THE WALK FROM the service didn't clear my head, and I couldn't wait to be home and get comatose under a blanket. I guess that catching some flu less than a day before my mother's own funeral ought to have made me insane, but it only made my numbness worse. I remembered hearing Mr. Steckerman talk sometimes about when his wife died. He would say, "My grief was
complete,
" and I never really knew what that meant until now. It means that you could get smacked by a truck, or your house could burn down, and you couldn't possibly feel any more messed up. Whether I felt like throwing up or just slightly poisoned all over, or whether the funeral was tomorrow or in an hour—none of that mattered.

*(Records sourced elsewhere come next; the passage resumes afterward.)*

/-- The CLAMP_COUNTs of the blocks that have one each. -/
def clampCounts : List Nat :=
  [Reg.GLB_CLAMP_COUNT, Reg.TB_CLAMP_COUNT, Reg.SLT_CLAMP_COUNT, Reg.HP_CLAMP_COUNT, Reg.QMG_CLAMP_COUNT, Reg.SPN_CLAMP_COUNT,
   Reg.GTH_CLAMP_COUNT, Reg.DMA_CLAMP_COUNT, Reg.SPA_CLAMP_COUNT, Reg.COD_CLAMP_COUNT, Reg.SPC_CLAMP_COUNT, Reg.FH_CLAMP_COUNT,
   Reg.LN_CLAMP_COUNT, Reg.STF_CLAMP_COUNT, Reg.CAP_CLAMP_COUNT, Reg.MEM_CLAMP_COUNT, Reg.PWR_CLAMP_COUNT, Reg.COL_CLAMP_COUNT]

/-- `a` is an aligned register of BAR0 outside the PF's MSI-X structures whose CLEAR bit sets it to 0. -/
def isPlainCount (a : Nat) : Bool :=
  decide (a < 0x4000000) && a % 4 == 0 && !inMsixTable 0 a && !inMsixPba 0 a && (findReg a).any (isCleared ·.1.id)

theorem clampCounts_plain : clampCounts.all isPlainCount = true := by decide +kernel

theorem exec_clampCountClear {s : State} {a : Nat} (ha : isPlainCount a = true) (hopen : s.hostOpen a) (v : W32) :
    exec (.clampCountClear a v) s = .next (if bitOf v 31 then s.wr a 0 else s) := by
  simp only [isPlainCount, Bool.and_eq_true, decide_eq_true_eq, beq_iff_eq, Bool.not_eq_true', Option.any_eq_true] at ha
  obtain ⟨⟨⟨⟨hlt, h4⟩, htable⟩, hpba⟩, ⟨d, ix⟩, hf, hclear⟩ := ha
  have hwrite := bar0Write_reg hopen hf h4 hlt htable hpba (v.setWidth 64)
  rw [regWrite_of_isCleared hclear, BitVec.setWidth_setWidth_of_le v (by decide), BitVec.setWidth_eq] at hwrite
  show Host.Outcome.next (match findReg a with
    | some (d, _) => if isCleared d.id || d.id == RegId.HP_RCTX_CLAMP then s.bar0Write a 4 (v.setWidth 64) else s
    | none => s) = _
  rw [hf]
  simp only [hclear, Bool.true_or, if_true, hwrite]

/-- A count at its highest value stays there. -/
theorem clampAt_saturated {s : State} (hregs : Registers.wf s.regs = true) {cc : Nat} (h : s.fld cc 15 0 = 65535) :
    (s.clampAt cc).fld cc 15 0 = 65535 := by
  show bitsOf ((s.wr cc _).rd cc) 15 0 = _
  rw [State.rd_wr _ _ _ _ hregs, if_pos rfl, bitsOf_setBitsOf _ _ (by decide) (by decide), h]
  rfl

theorem exec_registerWrite_scratch {s : State} (hopen : s.hostOpen Reg.GLB_SCRATCH) (v : W64) :
    exec (.registerWrite 0 Reg.GLB_SCRATCH 4 v) s = .next (s.wr Reg.GLB_SCRATCH (v.setWidth 32)) := by
  rw [exec_registerWrite_pf, bar0Write_reg hopen findReg_glbScratch rfl (by decide) rfl rfl]
  refine congrArg _ ((writeFields_one rfl rfl rfl _ _ _).trans ?_)
  simp only [writeField, clampVal, setBitsOf_full, bitsOf_full, BitVec.ofNat_toNat, BitVec.setWidth_eq]
  rfl
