-- ==== Sys2Proof/Syntax.lean ====
section
/-! DEFINITION. The commands of the block, one constructor per row of the opcode table, in its order. Operands, by name: `dt` is the time in
ns from the command before to an event that comes from outside or at no stated instant; `j` is a receive or transmit chain, `n` a rill, a
runnel or a ring, `k` a carrier, a session, a lane or a core, `p` an Ethernet port, `id` a frame in work, `req` a requester (0–127 an Ocell
thread, 128 the host, 129 Jomuter), `off` an offset in BAR0, `d` the word that a register write carries. The meanings say what each
constructor takes. -/

namespace Sys2Proof

/-- Who makes an access, and how many ns after the command before: 0 is the same cycle. -/
structure Requester where
  req : Nat
  dt  : Nat
  deriving DecidableEq, Repr

/-- A host read of RUN_HPOP_n: how many ns after the command before, and `n`. -/
structure PopAt where
  dt : Nat
  n  : Nat
  deriving DecidableEq, Repr

/-- A read of a register: who reads and when, where, and how many bytes. -/
structure RegRead where
  who   : Requester
  off   : Nat
  width : Nat
  deriving DecidableEq, Repr

/-- A signal changes `dt` ns after the command before and is on for `held` ns from then, or off: for PPS_IN and COEX_GNT_g on is high, for PFAIL_N
asserted, for the brown-out detector a supply below its threshold. -/
structure Change where
  dt   : Nat
  on   : Bool
  held : Nat
  deriving DecidableEq, Repr

/-- A ball that is low for `held` ns from `dt` ns after the command before: RST_N, PCIE_PERST_N or WAKE_N. -/
structure Low where
  dt   : Nat
  held : Nat
  deriving DecidableEq, Repr

/-- The level at a grant ball, for how many ns it has stood, and the level that stood before it. -/
structure PinLevel where
  level  : Bool
  since  : Nat
  before : Bool
  deriving DecidableEq, Repr

/-- What the Cistern runs from once VDD_IO has crossed 1.62 V: VDD_IO, or VBAT, with the main supplies gone or not. -/
inductive CisternSupply where
  | vddIo
  | vbat (removed : Bool)
  deriving DecidableEq, Repr

/-- What a write of configuration space does to the error registers: the bits it clears in the Uncorrectable and the Correctable Error Status and in
the PCI Status register; the Uncorrectable Error Mask, its Severity and the Correctable Error Mask where it sets them; and the correctable errors that
the link has met since the command before. -/
structure AerWrite where
  clearUncor  : Nat := 0
  clearCor    : Nat := 0
  clearStatus : Nat := 0
  masks       : Option (Nat × Nat × Nat) := none
  corrected   : Nat := 0
  deriving DecidableEq, Repr

/-- A write of configuration space: Bus Master Enable; Max_Payload_Size, Max_Read_Request_Size and D3hot where it sets them; the base addresses
of BAR0 and BAR2 where it sets them; and its part in the error registers. -/
structure ConfigWrite where
  bme  : Bool
  sets : Option (Nat × Nat × Bool)
  bars : Option (Nat × Nat)
  aer  : AerWrite := {}
  deriving DecidableEq, Repr

/-- Why a DMA read of a ring failed (R397): a completion with Unsupported Request or with Completer Abort, poisoned data in a completion whose header is
the four words given, or no completion within 50 ms. -/
inductive DmaCause where
  | unsupported
  | abort
  | poisoned (header : List Nat)
  | timeout
  deriving DecidableEq, Repr

/-- A DMA read that fails `dt` ns after the command before. -/
structure DmaFailure where
  dt    : Nat
  cause : DmaCause
  deriving DecidableEq, Repr

/-- A packet memory read on the management SPI, `dt` ns after the command before: `ready` if its data are there by the end of the dummy bytes. -/
structure PktRead where
  dt    : Nat
  ready : Bool
  deriving DecidableEq, Repr
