-- ==== Sys2Proof/Machine/RegMap.lean ====
section
/-! DEFINITION. The register map: one name per register of the field tables, with the access code, the bit range and the
reset value of every field (the owning chapters' register tables; R11, R525), and the place of every copy in BAR0 (R523, R524). -/

namespace Sys2Proof.Machine

/-- Every register of the manual, by the manual's name (the register cross-index of 19_register_map.md). `RUN_EVT_N` and
`RUN_IRQ_EN_N` are RUN_EVT_n and RUN_IRQ_EN_n, the per-runnel registers; a name's index letter is dropped. -/
inductive RegId where
  | PLM_BLOCK_ID
  | PLM_PHY_MODE
  | PLM_GLB_EVT
  | PLM_GLB_IRQ_EN
  | PLM_CHAIN_CTL
  | PLM_CHAIN_STAT
  | PLM_WINDOW
  | PLM_CAL
  | PLM_EVT
  | PLM_IRQ_EN
  | PLM_CNT_DETECT
  | PLM_CNT_FALSE_DET
  | PLM_CNT_PHR_REJECT
  | PLM_CNT_NO_CELL
  | PLM_CNT_FCS_FAIL
  | PLM_CNT_BLANKED
  | PLM_CNT_AER_A
  | PLM_CNT_AER_B
  | PLM_CNT_CLIP_A
  | PLM_CNT_CLIP_B
  | PLM_RILL_CFG
  | PLM_RILL_FREQ
  | PLM_RILL_LIM
  | PLM_RILL_STAT
  | PLM_RILL_FRAMES
  | TXF_BLOCK_ID
  | TXF_BLANK_GRP
  | TXF_BLANK_CTL
  | TXF_COEX_GRP
  | TXF_COEX_STAT
  | TXF_CHAIN_CTL
  | TXF_CHAIN_STAT
  | TXF_SYN_WINDOW
  | TXF_SYN_CTL
  | TXF_LEVEL
  | TXF_FEM_CTL
  | TXF_COEX_CTL
  | TXF_EVT
  | TXF_IRQ_EN
  | TXF_CNT_SENT
  | TXF_CNT_LATE
  | TXF_CNT_NO_GRANT
  | TXF_CNT_GRANT_LOST
  | TXF_CNT_SYNTH_FAULT
  | TXF_CNT_CAL
  | TXF_CNT_CAL_DEFER
  | TXF_CNT_CAR_WAIT
  | TXF_CAR_CFG
  | TXF_CAR_FREQ
  | TXF_CAR_STAT
  | CHT_BLOCK_ID
  | CHT_STAT
  | CHT_EVT
  | CHT_IRQ_EN
  | CHT_LAST_REFUSE
  | CHT_BIN_SEL
  | CHT_BIN_DATA
  | CHT_DIGEST
  | CHT_FPROG_ADDR
  | CHT_FPROG_CMD
  | CHT_ENT_CFG
  | CHT_ENT_LOW
  | CHT_ENT_HIGH
  | CHT_ENT_DUTY
  | CHT_ENT_MASK
  | CHT_SWLIM
  | CHT_WEIR_NEAR
  | CHT_WEIR_USED
  | CHT_WEIR_RSV
  | CHT_WEIR_LIMIT
  | CHT_CNT_APPROVED
  | CHT_CNT_REFUSED
  | MAC_BLOCK_ID
  | MAC_CTL
  | MAC_STAT
  | MAC_EVT
  | MAC_IRQ_EN
  | MAC_SLOT
  | MAC_TMPL_0
  | MAC_TMPL_1
  | MAC_TMPL_2
  | MAC_ACK_CTL
  | MAC_DRIFT_CTL
  | MAC_ADDR
  | MAC_EUI
  | MAC_VENDOR
  | MAC_ASN
  | MAC_PAUSE
  | MAC_SFD_OFF
  | MAC_SF
  | MAC_BCN_CFG
  | MAC_BCN_MASK
  | MAC_CELL_IDX
  | MAC_CELL_DATA
  | MAC_DRIFT_IDX
  | MAC_DRIFT_DATA
  | MAC_CNT_ACK_SENT
  | MAC_CNT_ACK_FAIL
  | MAC_CNT_VERDICT_LATE
  | MAC_CNT_OFF_TEMPLATE
  | MAC_CNT_DUPLICATE
  | MAC_CNT_REPLAY
  | MAC_CNT_DUP_NOACK
  | MAC_CNT_TX_ACKED
  | MAC_CNT_TX_NO_ACK
  | MAC_CNT_NACK
  | MAC_CNT_BCN_SENT
  | MAC_CNT_BCN_FAIL
  | SPW_BLOCK_ID
  | SPW_CMD
  | SPW_CMD_STAT
  | SPW_EVT
  | SPW_IRQ_EN
  | SPW_CMD_MASK
  | SPW_CNT_BLOCKS
  | SPW_CNT_COPY_FAIL
  | SPW_CNT_SKIP
  | SPW_IMG
  | SPW_FLASH
  | SPW_GEOM
  | SPW_SCHED
  | SPW_TX
  | SPW_CAR
  | SPW_STAT
  | SPW_PROG
  | SLC_BLOCK_ID
  | SLC_CTL
  | SLC_STAT
  | SLC_EVT
  | SLC_IRQ_EN
  | SLC_AGE_CTL
  | SLC_AGE_LIMIT
  | SLC_RELOC_SEED
  | SLC_RUNNEL
  | SLC_SCAN_CTL
  | SLC_PINNED
  | SLC_CMD_W
  | SLC_CMD_GO
  | SLC_RES_W
  | SLC_CMD_STAT
  | SLC_PFX
  | SLC_PFX_EN
  | SLC_CNT_LOOKUP
  | SLC_CNT_HIT
  | SLC_CNT_UNKNOWN
  | SLC_CNT_COMMIT
  | SLC_CNT_DROP
  | SLC_CNT_MOVE
  | SLC_CNT_LEARN_NEW
  | SLC_CNT_LEARN_FAIL
  | SLC_CNT_AGED
  | SLC_CNT_RELOC
  | SLC_CNT_FULL
  | SLC_CNT_NO_ROUTE
  | GRT_BLOCK_ID
  | GRT_STAT
  | GRT_EVT
  | GRT_IRQ_EN
  | GRT_CMD
  | GRT_CMD_IN
  | GRT_CMD_OUT
  | GRT_CMD_STAT
  | GRT_PUF_STAT
  | GRT_PUF_CTL
  | GRT_KEY_IDX
  | GRT_KEY_FLOOR
  | GRT_KEY_DATA
  | GRT_FLOOR_DUE
  | GRT_PENDING
  | GRT_FUSE_STATE
  | GRT_CNT_VERIFY
  | GRT_CNT_MIC_FAIL
  | GRT_CNT_KEY_STALE
  | GRT_CNT_PROTECT
  | GRT_CNT_DERIVE
  | GRT_CNT_CACHE_HIT
  | GRT_CNT_UNWRAP_FAIL
  | GRT_CNT_TX_REFUSED
  | OCL_BLOCK_ID
  | OCL_WEDGE_CTL
  | OCL_J_STAT
  | OCL_J_WD
  | OCL_J_BOOT
  | OCL_J_DBG_SEL
  | OCL_J_DBG_DATA
  | OCL_CL_STAT
  | OCL_CL_EVT
  | OCL_CL_IRQ_EN
  | OCL_CNT_SEAL
  | OCL_CNT_DROP
  | OCL_CNT_EXC
  | OCL_CNT_SEAL_LATE
  | OCL_THR_CTL
  | OCL_THR_STAT
  | OCL_WD
  | OCL_WD_CNT
  | OCL_DBG_SEL
  | OCL_DBG_DATA
  | RUN_BLOCK_ID
  | RUN_EVT
  | RUN_IRQ_EN
  | RUN_CELL_STAT
  | RUN_CELL_CTL
  | RUN_LINK_IDX
  | RUN_LINK_DATA
  | RUN_HALLOC
  | RUN_HALLOC_RES
  | RUN_HFREE
  | RUN_HPUSH_CTL
  | RUN_HPUSH_W
  | RUN_NOTICE_SUM
  | RUN_CNT_BAD_WORD
  | RUN_CNT_OVERRUN
  | RUN_CNT_FLUSHED
  | RUN_CNT_LOST
  | RUN_CNT_ALLOC_FAIL
  | RUN_CNT_DOUBLE_FREE
  | RUN_CFG
  | RUN_MARK
  | RUN_STAT
  | RUN_EVT_N
  | RUN_IRQ_EN_N
  | RUN_CTL
  | RUN_HPOP
  | CLP_BLOCK_ID
  | CLP_STAT
  | CLP_EVT
  | CLP_IRQ_EN
  | CLP_CMD
  | CLP_SERVICE
  | CLP_NOW_S
  | CLP_NOW_NS
  | CLP_SET_S
  | CLP_STEP
  | CLP_SET_NS
  | CLP_STEER_CTL
  | CLP_STEER_LIM
  | CLP_TRIM
  | CLP_RATE
  | CLP_RATE_I
  | CLP_LAST_OFS
  | CLP_OFS_SAMPLE
  | CLP_ANCHOR_ASN
  | CLP_ANCHOR_S
  | CLP_ANCHOR_NS
  | CLP_PPS_CTL
  | CLP_PPS_TS_S
  | CLP_PPS_TS_NS
  | CLP_CIS_CTL
  | CLP_CIS_TIME
  | CLP_TC_CTL
  | CLP_TC_PDELAY
  | CLP_TX_ADJ
  | CLP_CNT_SAMPLE
  | CLP_CNT_REJECT
  | CLP_CNT_TC
  | CLP_CNT_PPS_IN
  | ETH_BLOCK_ID
  | ETH_CTL
  | ETH_STAT
  | ETH_EVT
  | ETH_IRQ_EN
  | ETH_MAC
  | ETH_MAX
  | ETH_CNT_RX_OK
  | ETH_CNT_RX_FCS
  | ETH_CNT_RX_SIZE
  | ETH_CNT_RX_FILTER
  | ETH_CNT_RX_PAUSE
  | ETH_CNT_RX_NO_CELL
  | ETH_CNT_TX_OK
  | ETH_CNT_TX_DROP
  | HST_BLOCK_ID
  | HST_STAT
  | HST_EVT
  | HST_IRQ_EN
  | HST_INTN_CTL
  | HST_IN_RUNNEL
  | HST_SSID
  | HST_CNT_RING_IN
  | HST_CNT_RING_OUT
  | HST_CNT_DMA_ERR
  | HST_CNT_SPI_ERR
  | HST_RING_CTL
  | HST_RING_COAL
  | HST_RING_BASE
  | HST_RING_WB
  | HST_RING_DB
  | HST_RING_PTR
  | FLS_BLOCK_ID
  | FLS_STAT
  | FLS_EVT
  | FLS_IRQ_EN
  | FLS_CNT_REFUSED
  | FLS_CNT_FLASH_ERR
  | FLS_CMD
  | FLS_ADDR
  | FLS_CSTAT
  | FLS_BUF
  | PWR_BLOCK_ID
  | PWR_STAT
  | PWR_EVT
  | PWR_IRQ_EN
  | PWR_WAKE_CTL
  | PWR_SSC
  | PWR_PFAIL_CTL
  | PWR_DORMANT
  | PWR_ALARM
  | PWR_CL_CTL
  | PWR_CNT_CHAIN_WAKE
  | PWR_CNT_CL_WAKE
  | PWR_CNT_WAKE_LATE
  | GLB_BLOCK_ID
  | GLB_RESET_CTL
  | GLB_RESET_CAUSE
  | GLB_RESET_COUNT
  | MEM_BLOCK_ID
  | MEM_STAT
  | MEM_EVT
  | MEM_IRQ_EN
  | MEM_SKIM_CTL
  | MEM_SKIM_FIRST
  | MEM_SKIM_LAST
  | MEM_SKIM_CE
  | MEM_SKIM_UE
  | MEM_SKIM_ADDR
  | MEM_LAST_CE
  | MEM_LAST_UE
  | MEM_FLIP_CTL
  | MEM_FLIP_WORD
  | MEM_FLIP_DATA
  | MEM_CNT_CE
  | MEM_CNT_UE
  | MEM_CNT_WRITE_POISON
  | MEM_CNT_DROP
  | MEM_CNT_FLIP
  | TWN_BLOCK_ID
  | TWN_CTL
  | TWN_TIMING
  | TWN_TK
  | TWN_AIR
  | TWN_STAT
  | TWN_EVT
  | TWN_IRQ_EN
  | TWN_CMD
  | TWN_SUSPECT
  | TWN_PEER_OFS
  | TWN_MIRROR
  | TWN_RUNNEL
  | TWN_CNT_HB_RX
  | TWN_CNT_BAD_MSG
  | TWN_CNT_MIRROR_TX
  | TWN_CNT_MIRROR_RX
  | TWN_CNT_AIR_MISS
  | TWN_CNT_TAKEOVER
  | TWN_CNT_DUP_SUSPECT
  | OBS_BLOCK_ID
  | OBS_STAT
  | OBS_EVT
  | OBS_IRQ_EN
  | OBS_STILL_CTL
  | OBS_STILL_SEQ
  | OBS_STILL_S
  | OBS_STILL_NS
  | OBS_OP_HOURS
  | OBS_OP_SEC
  | OBS_SILT_CTL
  | OBS_SILT_STAT
  | OBS_SILT_POST
  | OBS_SILT_SEQ
  | OBS_SILT_CODE_SEL
  | OBS_SILT_CODE_CFG
  | OBS_SILT_STAT_IDX
  | OBS_SILT_STAT_DATA
  | OBS_EDDY_KEY
  | OBS_EDDY_CFG
  | OBS_EDDY_SEED
  | OBS_EDDY_P
  | OBS_CNT_SILT_KEPT
  | OBS_CNT_SILT_SUPP
  | OBS_CNT_SILT_LOST
  | OBS_CNT_EDDY
  | OBS_UNIT
  | OBS_RILL_CNT
  | OBS_CAR_SENT
  | OBS_RUN_CNT
  | OBS_THR_CNT
  deriving DecidableEq, Repr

Even being slammed with a nasty reality—I probably had what my mom had—didn't make me feel any worse. It seemed like I had one foot in an old world and one foot in a new, as we
walked past Cora's house, and I wondered out loud, "Am I going to die, too?"
Rain's laugh was part of the old world, where nobody dies around here except of old age and car accidents. Her reminder that she'd had an on-and-off battle with this flu and she was still cruising around town—that made me nod.
Mom died of a strange flu because she was run-down and overworked. Rain and I are in the prime of our health.
With the exception of where the huge puddle was in front of the Holmans', the rest of the street was lined with cars. Most were familiar, and the owners of them were probably at my house. There had been at least fifteen people there since about twenty minutes after Mom passed away—to make us feel better, and to make each other feel better,
even when we weren't there.
If you think I tend to be a recluse when I'm well, you haven't seen me when I'm sick. I stopped dead in my tracks, then pulled Scott and Rain behind the Endicotts' hedges.
Rain read my mind. "Just smile and say hi, and you'll be in your room with the door shut before you know it."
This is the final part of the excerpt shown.